Locate the line containing "opaque entropy : Nat → Option Nat" in the material below; repeat it and every line after it, exactly as written.

** Input material follows **

-- ==== Sys2Proof/Config.lean ====
section
/-! DEFINITION. What an implementation fixes (R11, R12) and the one free value of the spec, the entropy
source (R60, R61). -/

namespace Sys2Proof.Config

/-- `LIMB_BITS` (R11, R12). -/
abbrev limbBits : Nat := 64

/-- `BIGINT_LIMBS` (R11). -/
abbrev bigintLimbs : Nat := 128

/-- The width bound of a register in bits, `64*BIGINT_LIMBS` (R351, R355). -/
abbrev capBits : Nat := limbBits * bigintLimbs

/-- `CAP = 2^(64*BIGINT_LIMBS)`: a register holds `v` with `|v| < CAP` (R11, R30). -/
def cap : Nat := 2 ^ capBits

/-- `N_BREG` (R11). -/
abbrev nBreg : Nat := 16

/-- `N_CTX` (R11). -/
abbrev nCtx : Nat := 8

/-- `BUF_BYTES` (R11, R100). -/
abbrev bufBytes : Nat := 65536

/-- `MR_DEFAULT_ROUNDS` (R11, R12). -/
abbrev mrDefaultRounds : Nat := 40

/-- `TRIAL_BOUND` (R11). -/
abbrev trialBound : Nat := 1000

/-- `PRIMEGEN_MAX_ATTEMPTS` (R11). -/
abbrev primegenMaxAttempts : Nat := 1048576

/-- `SQRT_Z_MAX` (R11). -/
abbrev sqrtZMax : Nat := 65536

/-- `RNG_MAY_FAIL` (R11, R61). -/
abbrev rngMayFail : Bool := true

/-- The entropy source (R60): what the `i`-th consultation supplies. `none` is a failure report (R61);
`some r` is a value from which the draw is read (`Machine.uniformOf`, `Machine.bytesOf`,
`Machine.nonzeroBytesOf`), every value of the draw's range being reached by some `r`.
FREE VALUE (U11, U12): it has no body, so a claim about it holds for every supply (log 2). -/
opaque entropy : Nat → Option Nat

/-- The entropy source as the commands consult it: failures are admitted only where `RNG_MAY_FAIL`
(R61). -/
def source (i : Nat) : Option Nat :=
  if rngMayFail then entropy i else some ((entropy i).getD 0)

end Sys2Proof.Config
end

** End of Input material **

» **Output**:
opaque entropy : Nat → Option Nat

/-- The entropy source as the commands consult it: failures are admitted only where `RNG_MAY_FAIL`
(R61). -/
def source (i : Nat) : Option Nat :=
  if rngMayFail then entropy i else some ((entropy i).getD 0)

end Sys2Proof.Config
end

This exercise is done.